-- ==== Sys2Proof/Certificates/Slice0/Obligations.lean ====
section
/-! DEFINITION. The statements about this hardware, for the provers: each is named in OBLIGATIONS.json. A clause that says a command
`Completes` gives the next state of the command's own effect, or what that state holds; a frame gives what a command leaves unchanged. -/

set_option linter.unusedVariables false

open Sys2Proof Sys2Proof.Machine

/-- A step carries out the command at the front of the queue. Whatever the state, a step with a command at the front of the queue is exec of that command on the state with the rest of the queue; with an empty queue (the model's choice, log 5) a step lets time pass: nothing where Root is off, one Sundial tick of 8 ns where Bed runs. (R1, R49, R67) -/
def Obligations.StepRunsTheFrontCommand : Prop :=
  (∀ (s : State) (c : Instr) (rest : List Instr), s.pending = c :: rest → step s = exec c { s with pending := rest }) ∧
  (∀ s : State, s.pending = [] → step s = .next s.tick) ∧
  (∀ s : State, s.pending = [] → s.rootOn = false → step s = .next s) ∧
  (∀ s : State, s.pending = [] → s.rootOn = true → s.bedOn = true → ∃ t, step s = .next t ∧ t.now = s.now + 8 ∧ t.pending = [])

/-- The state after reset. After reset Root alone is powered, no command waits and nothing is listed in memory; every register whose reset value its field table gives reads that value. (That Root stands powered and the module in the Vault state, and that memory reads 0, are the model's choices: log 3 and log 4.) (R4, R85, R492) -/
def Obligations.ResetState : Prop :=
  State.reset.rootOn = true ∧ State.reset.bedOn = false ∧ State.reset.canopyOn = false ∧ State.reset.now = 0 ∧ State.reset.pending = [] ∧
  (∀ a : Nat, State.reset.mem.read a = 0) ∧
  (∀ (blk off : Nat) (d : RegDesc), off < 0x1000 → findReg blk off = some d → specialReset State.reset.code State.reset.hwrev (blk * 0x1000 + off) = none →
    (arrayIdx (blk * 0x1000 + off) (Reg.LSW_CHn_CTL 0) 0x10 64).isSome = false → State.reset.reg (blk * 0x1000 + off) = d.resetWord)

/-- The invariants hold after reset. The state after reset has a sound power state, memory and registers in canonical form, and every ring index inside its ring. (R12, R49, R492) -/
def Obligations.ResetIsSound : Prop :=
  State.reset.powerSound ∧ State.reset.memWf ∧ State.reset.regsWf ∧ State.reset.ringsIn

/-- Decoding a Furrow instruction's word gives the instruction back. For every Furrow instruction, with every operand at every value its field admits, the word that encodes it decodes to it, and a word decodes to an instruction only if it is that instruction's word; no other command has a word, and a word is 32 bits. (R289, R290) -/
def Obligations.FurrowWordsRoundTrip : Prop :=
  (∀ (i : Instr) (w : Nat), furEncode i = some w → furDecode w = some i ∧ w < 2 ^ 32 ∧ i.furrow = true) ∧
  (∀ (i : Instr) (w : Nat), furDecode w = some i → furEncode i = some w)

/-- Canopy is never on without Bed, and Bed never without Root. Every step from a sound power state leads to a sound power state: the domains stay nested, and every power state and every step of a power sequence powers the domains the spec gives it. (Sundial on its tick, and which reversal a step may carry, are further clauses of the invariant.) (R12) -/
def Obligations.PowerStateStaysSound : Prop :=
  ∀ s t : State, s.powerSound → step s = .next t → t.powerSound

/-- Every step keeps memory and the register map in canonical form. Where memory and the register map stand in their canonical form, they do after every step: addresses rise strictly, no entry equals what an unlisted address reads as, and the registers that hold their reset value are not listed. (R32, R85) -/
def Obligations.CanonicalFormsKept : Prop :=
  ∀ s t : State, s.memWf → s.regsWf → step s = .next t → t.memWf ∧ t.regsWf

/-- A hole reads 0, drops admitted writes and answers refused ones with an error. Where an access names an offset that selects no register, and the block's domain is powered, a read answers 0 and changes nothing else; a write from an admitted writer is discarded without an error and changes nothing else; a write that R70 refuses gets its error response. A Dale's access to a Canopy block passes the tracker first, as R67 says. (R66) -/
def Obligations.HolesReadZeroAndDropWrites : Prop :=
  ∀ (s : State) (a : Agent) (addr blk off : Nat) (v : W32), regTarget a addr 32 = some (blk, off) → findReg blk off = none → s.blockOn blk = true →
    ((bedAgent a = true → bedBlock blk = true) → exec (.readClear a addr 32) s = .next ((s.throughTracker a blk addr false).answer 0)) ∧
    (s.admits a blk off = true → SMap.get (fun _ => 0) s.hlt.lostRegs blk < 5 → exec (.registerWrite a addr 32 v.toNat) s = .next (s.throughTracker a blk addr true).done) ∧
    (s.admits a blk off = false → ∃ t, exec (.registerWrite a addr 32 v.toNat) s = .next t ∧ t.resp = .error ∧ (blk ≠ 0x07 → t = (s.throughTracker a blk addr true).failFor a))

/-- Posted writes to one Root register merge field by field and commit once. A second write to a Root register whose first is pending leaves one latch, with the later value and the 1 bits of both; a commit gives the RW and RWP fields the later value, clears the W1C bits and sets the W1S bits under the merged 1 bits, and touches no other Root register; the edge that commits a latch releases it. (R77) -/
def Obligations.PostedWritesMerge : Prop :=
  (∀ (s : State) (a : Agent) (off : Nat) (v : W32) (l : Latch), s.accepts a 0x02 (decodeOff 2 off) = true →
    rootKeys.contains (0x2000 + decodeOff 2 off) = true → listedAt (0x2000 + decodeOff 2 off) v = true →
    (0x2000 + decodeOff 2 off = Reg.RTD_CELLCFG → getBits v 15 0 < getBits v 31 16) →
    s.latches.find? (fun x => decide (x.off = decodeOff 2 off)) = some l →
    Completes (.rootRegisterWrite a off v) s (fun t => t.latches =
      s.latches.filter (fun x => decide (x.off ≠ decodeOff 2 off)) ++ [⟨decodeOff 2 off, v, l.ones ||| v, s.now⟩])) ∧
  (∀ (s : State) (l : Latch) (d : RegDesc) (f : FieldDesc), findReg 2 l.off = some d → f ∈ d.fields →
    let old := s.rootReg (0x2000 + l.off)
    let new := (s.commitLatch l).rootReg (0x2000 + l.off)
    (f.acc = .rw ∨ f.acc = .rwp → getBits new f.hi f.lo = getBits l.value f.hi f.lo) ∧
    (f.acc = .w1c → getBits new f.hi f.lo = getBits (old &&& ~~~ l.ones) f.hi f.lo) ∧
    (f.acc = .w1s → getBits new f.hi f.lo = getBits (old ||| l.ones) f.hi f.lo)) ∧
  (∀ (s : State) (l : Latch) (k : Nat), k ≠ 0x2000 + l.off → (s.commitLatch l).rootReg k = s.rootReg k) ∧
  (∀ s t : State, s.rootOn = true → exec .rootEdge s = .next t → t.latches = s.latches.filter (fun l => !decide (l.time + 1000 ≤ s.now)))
##############################
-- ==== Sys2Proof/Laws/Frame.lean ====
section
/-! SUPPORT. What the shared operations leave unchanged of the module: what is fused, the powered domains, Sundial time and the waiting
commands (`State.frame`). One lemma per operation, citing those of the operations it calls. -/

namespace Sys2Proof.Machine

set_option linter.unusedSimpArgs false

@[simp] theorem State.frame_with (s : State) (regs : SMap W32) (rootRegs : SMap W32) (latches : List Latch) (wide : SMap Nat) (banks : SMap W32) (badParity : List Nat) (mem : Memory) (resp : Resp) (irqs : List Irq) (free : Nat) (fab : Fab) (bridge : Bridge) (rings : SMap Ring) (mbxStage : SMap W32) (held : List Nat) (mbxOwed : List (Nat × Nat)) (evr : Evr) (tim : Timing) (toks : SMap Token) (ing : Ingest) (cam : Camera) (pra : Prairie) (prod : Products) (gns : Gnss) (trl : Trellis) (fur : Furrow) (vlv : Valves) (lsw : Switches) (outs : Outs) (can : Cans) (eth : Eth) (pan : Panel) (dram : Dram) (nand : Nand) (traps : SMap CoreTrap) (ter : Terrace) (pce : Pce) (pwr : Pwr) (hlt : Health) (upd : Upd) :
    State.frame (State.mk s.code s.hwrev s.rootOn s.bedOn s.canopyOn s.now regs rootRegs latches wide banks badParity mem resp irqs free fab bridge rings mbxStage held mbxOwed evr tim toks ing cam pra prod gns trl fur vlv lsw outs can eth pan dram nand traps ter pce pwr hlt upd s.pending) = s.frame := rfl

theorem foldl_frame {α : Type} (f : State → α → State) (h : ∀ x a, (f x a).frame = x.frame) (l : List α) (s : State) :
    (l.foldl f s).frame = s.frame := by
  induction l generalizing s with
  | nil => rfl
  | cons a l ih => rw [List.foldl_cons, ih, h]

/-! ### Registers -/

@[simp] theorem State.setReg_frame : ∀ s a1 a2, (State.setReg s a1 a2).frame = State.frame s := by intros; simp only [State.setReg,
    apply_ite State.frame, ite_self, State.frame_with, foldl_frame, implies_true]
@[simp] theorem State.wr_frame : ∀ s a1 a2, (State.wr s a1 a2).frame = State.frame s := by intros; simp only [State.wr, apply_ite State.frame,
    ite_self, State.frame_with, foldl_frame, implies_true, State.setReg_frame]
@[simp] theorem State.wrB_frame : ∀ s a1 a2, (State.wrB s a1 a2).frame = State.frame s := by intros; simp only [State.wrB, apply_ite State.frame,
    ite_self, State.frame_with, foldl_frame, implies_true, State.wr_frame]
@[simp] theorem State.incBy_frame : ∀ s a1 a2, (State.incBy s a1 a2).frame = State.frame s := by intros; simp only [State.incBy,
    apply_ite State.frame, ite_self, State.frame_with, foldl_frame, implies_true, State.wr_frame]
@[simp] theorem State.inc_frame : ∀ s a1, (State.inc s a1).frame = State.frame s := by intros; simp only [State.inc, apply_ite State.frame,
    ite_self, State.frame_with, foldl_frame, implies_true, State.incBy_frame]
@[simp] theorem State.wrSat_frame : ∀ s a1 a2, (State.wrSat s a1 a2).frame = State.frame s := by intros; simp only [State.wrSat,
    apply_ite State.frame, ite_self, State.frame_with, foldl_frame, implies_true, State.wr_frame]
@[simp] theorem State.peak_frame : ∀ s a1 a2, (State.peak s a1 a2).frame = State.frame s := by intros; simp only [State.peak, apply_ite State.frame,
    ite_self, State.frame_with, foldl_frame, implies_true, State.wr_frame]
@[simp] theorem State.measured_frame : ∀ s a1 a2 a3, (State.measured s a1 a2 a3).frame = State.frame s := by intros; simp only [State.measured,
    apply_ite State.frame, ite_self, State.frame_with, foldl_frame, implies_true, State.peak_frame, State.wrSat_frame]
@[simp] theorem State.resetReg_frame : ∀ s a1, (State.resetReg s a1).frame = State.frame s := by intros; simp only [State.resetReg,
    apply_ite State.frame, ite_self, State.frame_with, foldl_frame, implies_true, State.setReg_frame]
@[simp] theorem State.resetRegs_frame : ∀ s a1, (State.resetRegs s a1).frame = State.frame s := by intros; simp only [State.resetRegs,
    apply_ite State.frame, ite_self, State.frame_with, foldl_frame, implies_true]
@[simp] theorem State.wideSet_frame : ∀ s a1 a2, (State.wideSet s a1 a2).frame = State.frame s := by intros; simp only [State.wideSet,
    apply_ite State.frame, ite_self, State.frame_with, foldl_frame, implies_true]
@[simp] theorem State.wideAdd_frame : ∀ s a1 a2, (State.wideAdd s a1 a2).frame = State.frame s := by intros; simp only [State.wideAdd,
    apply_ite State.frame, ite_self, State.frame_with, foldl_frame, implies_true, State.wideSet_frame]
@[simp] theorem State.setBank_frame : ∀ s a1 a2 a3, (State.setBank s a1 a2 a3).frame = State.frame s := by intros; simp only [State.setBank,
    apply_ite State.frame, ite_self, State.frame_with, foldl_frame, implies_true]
##############################
* _Task description_: Look over the listing above and copy each line that contains "rootRegs".

* _Result for this task_:
@[simp] theorem State.frame_with (s : State) (regs : SMap W32) (rootRegs : SMap W32) (latches : List Latch) (wide : SMap Nat) (banks : SMap W32) (badParity : List Nat) (mem : Memory) (resp : Resp) (irqs : List Irq) (free : Nat) (fab : Fab) (bridge : Bridge) (rings : SMap Ring) (mbxStage : SMap W32) (held : List Nat) (mbxOwed : List (Nat × Nat)) (evr : Evr) (tim : Timing) (toks : SMap Token) (ing : Ingest) (cam : Camera) (pra : Prairie) (prod : Products) (gns : Gnss) (trl : Trellis) (fur : Furrow) (vlv : Valves) (lsw : Switches) (outs : Outs) (can : Cans) (eth : Eth) (pan : Panel) (dram : Dram) (nand : Nand) (traps : SMap CoreTrap) (ter : Terrace) (pce : Pce) (pwr : Pwr) (hlt : Health) (upd : Upd) :
    State.frame (State.mk s.code s.hwrev s.rootOn s.bedOn s.canopyOn s.now regs rootRegs latches wide banks badParity mem resp irqs free fab bridge rings mbxStage held mbxOwed evr tim toks ing cam pra prod gns trl fur vlv lsw outs can eth pan dram nand traps ter pce pwr hlt upd s.pending) = s.frame := rfl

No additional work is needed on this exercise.